Tuesday, November 20, 2007

Doctors Aren't GOD

I'm going to be a terrible doctor. In fact, I won't even graduate from med school.

These are statements, not opinions.

I failed Physiology examination for the fourth time, and my Professor says that we won't make it till the end of the course "if we don't put in effort in our studies".

This is the first time in my entire life to be humiliated in such way. I mean, I was never a bright student but I do know what's going on in class OK. Not 100% but definitely more than 70%. And my Physiology lecturer has succeeded in making us look like retards.

Seriously, who on earth is he to even judge us when he's not any better.

Enough of that Physiology crap already. I'll revise my stuffs again and the next time I sit for the exam, I'll slap everything on his face. See what he has to say then.

This week is the worst week ever since I returned from Malaysia. Screwed up ALL my exams, screwed up my sleep time, and worse of all, I screwed things up between me and Sam.

Like I've always said, I never talk much to him but there is something between us that none of us can tell.

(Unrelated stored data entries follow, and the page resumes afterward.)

/-- A reflected trap (R323): the partition is captured with the trapping point as its resume point, the task parks until it is
resumed or killed, and a KIND 1 event goes to the nearest usable ring, waiting for room, or to Mason. `eng` is the engine whose halting
trap it is, 0 for any other; the other engines' traps and halts are captured as they stand. -/
def State.reflect (s : State) (info : TrapInfo) (xpc : Word) (kept : Kept) (eng : Nat) : State :=
  let t := s.t
  let s := s.modT fun t => { t with
    c := { t.c with pc := xpc, phase := if kept.ending then .ending else .boundary, wait := kept.wait, xfer := kept.xfer, pfx := none } }
  let s := ((s.modT fun t => t.unhalt eng).leavePart .reflected true).count t.ctx 0x0002 1
  let mk := fun chain => eventRec (some info) 0 0 t.c.codeH chain t.id (xpc.setWidth 32) t.part info.cause.cls info.cause.code 1
  let ring := s.findRing 8 (s.parent t.ctx) [t.ctx]
  let s := s.noteRings 8 (s.parent t.ctx) s
  match ring with
  | (some c, chain) =>
    let s := s.modTask t.id fun t => { t with told := c }
    let (s', ok) := s.appendEvent c (mk chain)
    if ok && !(s.events.any fun e => e.ctx == c) then s' else { s with events := s.events ++ [{ ctx := c, ev := mk chain }] }
  | (none, chain) => (s.modTask t.id fun t => { t with told := 0 }).toMason (.event t.ctx t.id (mk chain))

/-- Control enters a code object at a word: its handle passes R55 with READ for that element (R245). `past` says that a word beyond the last
passes here, as it raises its trap as a truncated group. The rule names no check of the object's kind, and none is made (DESIGN CHOICE, log
entry 104). DEDUCED, log entry 32. -/
def State.codeObj (s : State) (ctx : Nat) (h : BitVec 24) (off : Nat) (past : Bool) : Chk (BitVec 48) :=
  let w : Who := { eng := 0, op := 0 }
  (s.dataChecked ctx (h.setWidth 64) rREAD w).bind fun a =>
    if past && decide (a.o.extent 0 ≤ off) then .ok a.oid
    else match boundsChecked a (a.o.tuple off) (fun _ => 1) w [0, 1, 2, 3] with
      | some t => .trap t
      | none =>
        if s.shardStalls a.o (a.o.locate (a.o.tuple off)).1 rREAD then .stall
        else if a.o.res = 3 then .trap (missingTrap w a.h a.oid.toNat (4 * off / 65536)) else .ok a.oid

/-- The handler word of a class in the context at hand (R312): its code handle and offset; none when unset. -/
def State.handlerOf (s : State) (cause : Cause) : Option (BitVec 24 × Nat) :=
  let hnd := s.ctxField s.t.ctx (1280 + 64 * cause.cls) 64
  if hnd < 2 ^ 63 then none else some (BitVec.ofNat 24 (hnd / 2 ^ 32), hnd % 2 ^ 32)

/-- The entry to a cause's handler stalls, its code object being frozen by a move (R56, R245). -/
def State.entryWaits (s : State) (cause : Cause) : Bool :=
  match s.handlerOf cause with
  | none => false
  | some (code, off) => match s.codeObj s.t.ctx code off false with
    | .stall => true
    | _ => false

/-- A trap taken now would wait for its handler's code object. -/
def State.handlerWaits (s : State) (cause : Cause) : Bool := !s.t.x.hmode && s.entryWaits cause

/-- The current code is written to `XCODE` (R296), also where no handler can be entered; R323 holds back the other trap registers. -/
def State.saveCode (s : State) : State := s.modT fun t => { t with x := { t.x with xcode := t.c.codeH } }
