/-- A trigger's move is served (R70): an action whose handle has gone since installation, or that fails its checks, is discarded and
counted, a sealed object's among them (DESIGN CHOICE, log entry 20). -/
def State.svcTrigger (s : State) (t : Trigger) : Served :=
  let drop := Served.done (s.count t.ctx 0x0004 1) 0
  if t.gone then drop
  else match s.classChecked t.ctx ((t.tg.extractLsb' 64 24).setWidth 64) rWRITE { eng := 0, op := 0 } true with
    | .stall => .waits
    | .trap i => .done ((s.count t.ctx 0x0004 1).reportTrap i) 0
    | .ok acc => s.moveTo 0 0 acc ((t.tg.extractLsb' 96 2).setWidth 64 - 1)

/-- A trigger's version condition (R70). A trigger whose watched object has been deleted stays installed and never fires; the spec does not say
what becomes of it (DESIGN CHOICE, log entry 20). -/
def State.trigMet (s : State) (t : Trigger) : Bool :=
  match s.obj t.watch with
  | some o => 0 ≤ (o.version - t.tg.extractLsb' 32 32).toInt
  | none => false

/-- First index and count of the range that a trigger acts on, within the effective box (R69). -/
def trigRange (tg : BitVec 256) (e : HEntry) (o : Obj) : Nat × Nat :=
  let d := o.rank.toNat - 1
  let first := (tg.extractLsb' 128 32).toNat
  let n := (tg.extractLsb' 160 32).toNat
  (first, if n = 0 then e.hiEff o d + 1 - first else n)

/-- The prefetch of a trigger (R70); one that can no longer be made is discarded and counted, a malformed object being reported (R49). A
prefetch of an object that is moving waits until it thaws (R56). -/
def State.firePrefetch (s : State) (t : Trigger) : State :=
  let drop := s.count t.ctx 0x0004 1
  if t.gone then drop
  else match s.dataChecked t.ctx ((t.tg.extractLsb' 64 24).setWidth 64) rREAD { eng := 0, op := 0 } with
    | .stall => { s with fired := s.fired ++ [t] }
    | .trap i => drop.reportTrap i
    | .ok a =>
      if a.o.res = 3 then drop
      else
        let d := a.o.rank.toNat - 1
        let r := trigRange t.tg a.e a.o
        let lo := fun j => if j = d then r.1 else a.e.lo j
        let cnt := fun j => if j = d then r.2 else if j < d then a.e.hiEff a.o j + 1 - a.e.lo j else 1
        let ls := a.o.linesOf ((boxTuples cnt).map fun i j => lo j + i j)
        if ls.any fun l => s.shardStalls a.o l.1 rREAD then { s with fired := s.fired ++ [t] } else s.prefetch t.ctx a.oid a.o ls

/-- The prefetches that wait for an object to thaw are made again (R56). -/
def State.refire (s : State) : State := s.fired.foldl State.firePrefetch { s with fired := [] }

/-- A trigger fires (R70): a prefetch, or the request of a move, which goes to Mason by the intake weir (R291); it never traps. DESIGN CHOICE, log
entry 20. -/
def State.fire (s : State) (t : Trigger) : State :=
  let s := { s with trigs := s.trigs.filter fun x => x.num != t.num }
  if (t.tg.extractLsb' 96 2).toNat = 0 then s.firePrefetch t else s.toMason (.trigger t)

/-- Every trigger whose version has been reached fires (R70). -/
def State.fireTriggers (s : State) : State := (s.trigs.filter s.trigMet).foldl State.fire s

/-- Triggers that a context may hold beside its children's (R69, R313). -/
def State.trigRoom (s : State) (ctx : Nat) : Bool :=
  countIf (fun t : Trigger => t.ctx == ctx) s.trigs < s.own ctx 551 13 && s.trigs.length < 8192

/-- PLAN (R69). -/
def State.svcPlan (s : State) (ctx : Nat) (bs : List Byte) : Served :=
  let f := recBits bs
  let act := f 96 2
  if f 192 64 ≠ 0 ∨ f 98 30 ≠ 0 ∨ f 88 8 ≠ 0 ∨ f 24 8 ≠ 0 ∨ act = 3 then .done s stBAD
  else s.svcHandle ctx (BitVec.ofNat 64 (f 0 24)) rREAD fun w =>
    let h := BitVec.ofNat 64 (f 64 24)
    s.svcHandle ctx h (if act = 0 then rREAD else rWRITE) fun tg =>
      let d := tg.o.rank.toNat - 1
      let first := f 128 32
      let last := if f 160 32 = 0 then tg.e.hiEff tg.o d else first + f 160 32 - 1
      if w.o.coherent ∨ first < tg.e.lo d ∨ tg.e.hiEff tg.o d < first ∨ tg.e.hiEff tg.o d < last then .done s stBAD
      else if !s.trigRoom ctx then .done s stSPACE
      else
        let free := (List.range 8192).filter fun n => !(s.trigs.any fun t => t.num == n)
        let n := (free[Config.triggerPick s.fresh % free.length]?).getD 0
        let t : Trigger := { num := n, ctx := ctx, watch := w.oid, tg := bitsOfBytes 256 bs, oid := tg.oid, gone := false }
        .done ({ s.tickFresh with trigs := s.trigs ++ [t] }.fireTriggers) (BitVec.ofNat 64 n)

/-- The notify list of a context; none for an unset entry (R79, R312). -/
def State.notifyEp (s : State) (ctx t : Nat) : Option Nat :=
  let e := s.ctxField ctx (464 + 12 * t) 12
  if e = 0xFFF then none else some e

/-- WINDOW (R77). -/
def State.svcWindow (s : State) (ctx : Nat) (a b : Word) : Served :=
  let ep := b.toNat % 4096
  let ask : BitVec 6 := (if b.getLsbD 12 then rREAD else 0) ||| (if b.getLsbD 13 then rWRITE else 0)
  if (List.range 4).all fun t => s.notifyEp ctx t != some ep then .done s stRIGHTS
  else s.svcHandle ctx a ask fun acc =>
    if ask = 0 ∨ 2 ^ 14 ≤ b.toNat ∨ !acc.o.hostsh ∨ acc.o.layout ≠ 0 ∨ acc.o.shcnt ≠ 0 ∨ 2 ^ 36 < acc.o.bytes then .done s stBAD
    else match lowestFree (s.wins.map (·.num)) 0 4096 with
      | none => .done s stSPACE
      | some w =>
        let x : Window := { num := w, ctx := ctx, handle := a.setWidth 24, oid := acc.oid, ep := BitVec.ofNat 12 ep, rights := ask }
        .done { s with wins := s.wins ++ [x] } (BitVec.ofNat 64 w)

/-- UNWINDOW (R77). -/
def State.svcUnwindow (s : State) (ctx : Nat) (a : Word) : Served :=
  if s.wins.any fun w => w.num == a.toNat && w.ctx == ctx then
    .done { s with wins := s.wins.filter fun w => w.num != a.toNat } 0
  else .done s stRIGHTS

/-- Mason serves the oldest request that f takes and that need not wait (R62); f answers none for a request that it does not take, and is given
the machine without the request. One that waits holds up no other (DEDUCED, log entry 46). -/
def State.serveReq (s : State) (f : State → Req → Option (Nat × Served)) : List Req → List Req → Res
  | _, [] => .next s
  | before, r :: rs =>
    match f { s with mason := before ++ rs } r with
    | none | some (_, .waits) => s.serveReq f (before ++ [r]) rs
    | some (no, .done s' v) => .next ((s'.reply no v).settle)
    | some (_, .begun s') => .next s'

/-- Mason serves a request for service n (R62). -/
def State.serve (s : State) (n : Nat) (f : State → Nat → Nat → Nat → Word → Word → List Byte → Served) : Res :=
  s.serveReq (fun s r => match r with
    | .omcall no ctx part k a b bs => if k.toNat = n then some (no, f s no ctx (dieOfCore (coreOfPart part)) a b bs) else none
    | _ => none) [] s.mason

/-- CREATE (R62). -/
def execCreate (s : State) : Res := s.serve 0 fun s _ ctx die _ _ bs => s.svcCreate ctx die bs
/-- DELETE (R62). -/
def execDelete (s : State) : Res := s.serve 1 fun s _ ctx _ a _ _ => s.svcDelete ctx a
/-- SEAL (R62). -/
def execSeal (s : State) : Res := s.serve 2 fun s _ ctx _ a _ _ => s.svcSeal ctx a
/-- REPLICATE (R62). -/
def execReplicate (s : State) : Res := s.serve 3 fun s _ ctx die a b _ => s.svcReplicate ctx die a b
/-- MOVE (R65), also as a trigger asks for it (R70). -/
def execMove (s : State) : Res :=
  s.serveReq (fun s r => match r with
    | .omcall no ctx part k a b _ => if k = 4 then some (no, s.svcMove no ctx (dieOfCore (coreOfPart part)) a b) else none
    | .trigger t => some (0, s.svcTrigger t)
    | _ => none) [] s.mason
/-- PLAN (R69). -/
def execPlan (s : State) : Res := s.serve 5 fun s _ ctx _ _ _ bs => s.svcPlan ctx bs
/-- WINDOW (R77). -/
def execWindow (s : State) : Res := s.serve 6 fun s _ ctx _ a b _ => s.svcWindow ctx a b
/-- UNWINDOW (R77). -/
def execUnwindow (s : State) : Res := s.serve 7 fun s _ ctx _ a _ _ => s.svcUnwindow ctx a

/-- A task's wait under request number `no` advances. -/
def Wait.answer (no : Nat) (p : Progress) (w : Wait) : Wait := if w.progress = .sent no then { w with progress := p } else w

It's like we're friends but we don't communicate the usual way friends do.

Let's just skip the rest of the details which aren't related to this entry.

The thing is, I think I've screwed up the way we communicate. For the past few days, I pretend not to see him at all, be in in lecture halls, classrooms or hostel. It's because recently, I saw that he's quite intimate with this guy friend of his, so intimate that they would sit together during lectures at places where there won't be anyone else near them.

Fine, I'm JEALOUS, but that's because I care for him k!

Sniff.

I think he kinda sensed that I didn't tegur sapa with him, so that day he kinda like made a chance to walk past me and say 'Hi' to me la. I don't know what's gotten into my mind, after I said 'Hi' back to him, I turned around and continued talking to my friends.

GREAT.

I think he kinda got offended la. When we were going home, we were in the same metro, the situation was so awkward that both of us were trying so hard to pretend that we do not know of each other's presence in the same metro.

MAYBE IT'S NOT BECAUSE OF THAT. MAYBE HE'S NOT GAY AND HE KNOWS THAT A HAVE A THING FOR HIM AND HE FELT DISGUSTED, THAT'S WHY HE'S DOING THIS TO ME. OMG HE'S SO MEAN!!

My life is so screwed I feel like becoming a rock. Tough and unable to feel anything at all. Then I don't have to try so hard to love a person and don't have to care whether the person loves me back or not. Coolness.